Your answer should be only the lines below from the one with "(R217, R218) -/" to the one with "c s).prev = s.prev := rfl", repeated exactly, ends included.

[Stored dataset items]
━━━━━━

/-! ### setCmdIn -/

@[simp] theorem State.setCmdIn_cfg (s : State) (w : Option (Format × Nat)) : (s.setCmdIn w).cfg = s.cfg := rfl
@[simp] theorem State.setCmdIn_phase (s : State) (w : Option (Format × Nat)) : (s.setCmdIn w).phase = s.phase := rfl
@[simp] theorem State.setCmdIn_prev (s : State) (w : Option (Format × Nat)) : (s.setCmdIn w).prev = s.prev := rfl
@[simp] theorem State.setCmdIn_down (s : State) (w : Option (Format × Nat)) : (s.setCmdIn w).down = s.down := rfl
@[simp] theorem State.setCmdIn_up (s : State) (w : Option (Format × Nat)) : (s.setCmdIn w).up = s.up := rfl
@[simp] theorem State.setCmdIn_stepcnt (s : State) (w : Option (Format × Nat)) : (s.setCmdIn w).stepcnt = s.stepcnt := rfl
@[simp] theorem State.setCmdIn_idx (s : State) (w : Option (Format × Nat)) : (s.setCmdIn w).idx = s.idx := rfl
@[simp] theorem State.setCmdIn_cause (s : State) (w : Option (Format × Nat)) : (s.setCmdIn w).cause = s.cause := rfl
@[simp] theorem State.setCmdIn_surf (s : State) (w : Option (Format × Nat)) : (s.setCmdIn w).surf = s.surf := rfl
@[simp] theorem State.setCmdIn_core (s : State) (w : Option (Format × Nat)) : (s.setCmdIn w).core = s.core := rfl
@[simp] theorem State.setCmdIn_host (s : State) (w : Option (Format × Nat)) : (s.setCmdIn w).host = s.host := rfl
@[simp] theorem State.setCmdIn_shown (s : State) (w : Option (Format × Nat)) : (s.setCmdIn w).shown = s.shown := rfl
@[simp] theorem State.setCmdIn_trace (s : State) (w : Option (Format × Nat)) : (s.setCmdIn w).trace = s.trace := rfl
@[simp] theorem State.setCmdIn_inFlight (s : State) (w : Option (Format × Nat)) : (s.setCmdIn w).inFlight = s.inFlight := rfl
@[simp] theorem State.setCmdIn_cmdIn (s : State) (w : Option (Format × Nat)) : (s.setCmdIn w).cmdIn = w := rfl
@[simp] theorem State.setCmdIn_kmOut (s : State) (w : Option (Format × Nat)) : (s.setCmdIn w).kmOut = s.kmOut := rfl

/-! ### setKmOut -/

@[simp] theorem State.setKmOut_cfg (s : State) (w : BitVec 5) : (s.setKmOut w).cfg = s.cfg := rfl
@[simp] theorem State.setKmOut_phase (s : State) (w : BitVec 5) : (s.setKmOut w).phase = s.phase := rfl
@[simp] theorem State.setKmOut_prev (s : State) (w : BitVec 5) : (s.setKmOut w).prev = s.prev := rfl
@[simp] theorem State.setKmOut_down (s : State) (w : BitVec 5) : (s.setKmOut w).down = s.down := rfl
@[simp] theorem State.setKmOut_up (s : State) (w : BitVec 5) : (s.setKmOut w).up = s.up := rfl
@[simp] theorem State.setKmOut_stepcnt (s : State) (w : BitVec 5) : (s.setKmOut w).stepcnt = s.stepcnt := rfl
@[simp] theorem State.setKmOut_idx (s : State) (w : BitVec 5) : (s.setKmOut w).idx = s.idx := rfl
@[simp] theorem State.setKmOut_cause (s : State) (w : BitVec 5) : (s.setKmOut w).cause = s.cause := rfl
@[simp] theorem State.setKmOut_surf (s : State) (w : BitVec 5) : (s.setKmOut w).surf = s.surf := rfl
@[simp] theorem State.setKmOut_core (s : State) (w : BitVec 5) : (s.setKmOut w).core = s.core := rfl
@[simp] theorem State.setKmOut_host (s : State) (w : BitVec 5) : (s.setKmOut w).host = s.host := rfl
@[simp] theorem State.setKmOut_shown (s : State) (w : BitVec 5) : (s.setKmOut w).shown = s.shown := rfl
@[simp] theorem State.setKmOut_trace (s : State) (w : BitVec 5) : (s.setKmOut w).trace = s.trace := rfl
@[simp] theorem State.setKmOut_inFlight (s : State) (w : BitVec 5) : (s.setKmOut w).inFlight = s.inFlight := rfl
@[simp] theorem State.setKmOut_cmdIn (s : State) (w : BitVec 5) : (s.setKmOut w).cmdIn = s.cmdIn := rfl
@[simp] theorem State.setKmOut_kmOut (s : State) (w : BitVec 5) : (s.setKmOut w).kmOut = w := rfl

/-! ### setHost -/

@[simp] theorem State.setHost_cfg (s : State) (h : HostPort) : (s.setHost h).cfg = s.cfg := rfl
@[simp] theorem State.setHost_phase (s : State) (h : HostPort) : (s.setHost h).phase = s.phase := rfl
@[simp] theorem State.setHost_prev (s : State) (h : HostPort) : (s.setHost h).prev = s.prev := rfl
@[simp] theorem State.setHost_down (s : State) (h : HostPort) : (s.setHost h).down = s.down := rfl
@[simp] theorem State.setHost_up (s : State) (h : HostPort) : (s.setHost h).up = s.up := rfl
@[simp] theorem State.setHost_stepcnt (s : State) (h : HostPort) : (s.setHost h).stepcnt = s.stepcnt := rfl
@[simp] theorem State.setHost_idx (s : State) (h : HostPort) : (s.setHost h).idx = s.idx := rfl
@[simp] theorem State.setHost_cause (s : State) (h : HostPort) : (s.setHost h).cause = s.cause := rfl
@[simp] theorem State.setHost_surf (s : State) (h : HostPort) : (s.setHost h).surf = s.surf := rfl
@[simp] theorem State.setHost_core (s : State) (h : HostPort) : (s.setHost h).core = s.core := rfl
@[simp] theorem State.setHost_host (s : State) (h : HostPort) : (s.setHost h).host = h := rfl
@[simp] theorem State.setHost_shown (s : State) (h : HostPort) : (s.setHost h).shown = s.shown := rfl
@[simp] theorem State.setHost_trace (s : State) (h : HostPort) : (s.setHost h).trace = s.trace := rfl
@[simp] theorem State.setHost_inFlight (s : State) (h : HostPort) : (s.setHost h).inFlight = s.inFlight := rfl
@[simp] theorem State.setHost_cmdIn (s : State) (h : HostPort) : (s.setHost h).cmdIn = s.cmdIn := rfl
@[simp] theorem State.setHost_kmOut (s : State) (h : HostPort) : (s.setHost h).kmOut = s.kmOut := rfl

/-! ### raise (R217, R218) -/

@[simp] theorem raise_cfg (c : Cause) (s : State) : (raise c s).cfg = s.cfg := rfl
@[simp] theorem raise_phase (c : Cause) (s : State) : (raise c s).phase = c.terminal := rfl
@[simp] theorem raise_prev (c : Cause) (s : State) : (raise c s).prev = s.prev := rfl
@[simp] theorem raise_down (c : Cause) (s : State) : (raise c s).down = s.down := rfl
@[simp] theorem raise_up (c : Cause) (s : State) : (raise c s).up = s.up := rfl
@[simp] theorem raise_stepcnt (c : Cause) (s : State) : (raise c s).stepcnt = s.stepcnt := rfl
@[simp] theorem raise_idx (c : Cause) (s : State) : (raise c s).idx = s.idx := rfl
@[simp] theorem raise_cause (c : Cause) (s : State) : (raise c s).cause = c := rfl
@[simp] theorem raise_surf (c : Cause) (s : State) : (raise c s).surf = s.surf := rfl
@[simp] theorem raise_core (c : Cause) (s : State) : (raise c s).core = s.core := rfl
@[simp] theorem raise_host (c : Cause) (s : State) : (raise c s).host = s.host := rfl
@[simp] theorem raise_shown (c : Cause) (s : State) : (raise c s).shown = s.shown := rfl
@[simp] theorem raise_trace (c : Cause) (s : State) : (raise c s).trace = s.trace := rfl
@[simp] theorem raise_inFlight (c : Cause) (s : State) : (raise c s).inFlight = s.inFlight := rfl
@[simp] theorem raise_cmdIn (c : Cause) (s : State) : (raise c s).cmdIn = s.cmdIn := rfl
@[simp] theorem raise_kmOut (c : Cause) (s : State) : (raise c s).kmOut = s.kmOut := rfl

/-! ### emit (R199) -/

@[simp] theorem emit_cfg (d : DrawCmd) (s : State) : (emit d s).cfg = s.cfg := rfl
@[simp] theorem emit_phase (d : DrawCmd) (s : State) : (emit d s).phase = s.phase := rfl
@[simp] theorem emit_prev (d : DrawCmd) (s : State) : (emit d s).prev = s.prev := rfl
@[simp] theorem emit_down (d : DrawCmd) (s : State) : (emit d s).down = s.down := rfl
@[simp] theorem emit_up (d : DrawCmd) (s : State) : (emit d s).up = s.up := rfl
@[simp] theorem emit_stepcnt (d : DrawCmd) (s : State) : (emit d s).stepcnt = s.stepcnt := rfl
@[simp] theorem emit_idx (d : DrawCmd) (s : State) : (emit d s).idx = s.idx := rfl
@[simp] theorem emit_cause (d : DrawCmd) (s : State) : (emit d s).cause = s.cause := rfl
@[simp] theorem emit_surf (d : DrawCmd) (s : State) : (emit d s).surf = drawOn s.cfg d s.surf := rfl
@[simp] theorem emit_core (d : DrawCmd) (s : State) : (emit d s).core = s.core := rfl
@[simp] theorem emit_host (d : DrawCmd) (s : State) : (emit d s).host = s.host := rfl
@[simp] theorem emit_shown (d : DrawCmd) (s : State) : (emit d s).shown = displayAfter d s.surf s.shown := rfl
@[simp] theorem emit_trace (d : DrawCmd) (s : State) : (emit d s).trace = s.trace ++ [.draw d] := rfl
@[simp] theorem emit_inFlight (d : DrawCmd) (s : State) : (emit d s).inFlight = s.inFlight := rfl
@[simp] theorem emit_cmdIn (d : DrawCmd) (s : State) : (emit d s).cmdIn = s.cmdIn := rfl
@[simp] theorem emit_kmOut (d : DrawCmd) (s : State) : (emit d s).kmOut = s.kmOut := rfl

━━━━━━

— RESPONSE BELOW —
/-! ### raise (R217, R218) -/

@[simp] theorem raise_cfg (c : Cause) (s : State) : (raise c s).cfg = s.cfg := rfl
@[simp] theorem raise_phase (c : Cause) (s : State) : (raise c s).phase = c.terminal := rfl
@[simp] theorem raise_prev (c : Cause) (s : State) : (raise c s).prev = s.prev := rfl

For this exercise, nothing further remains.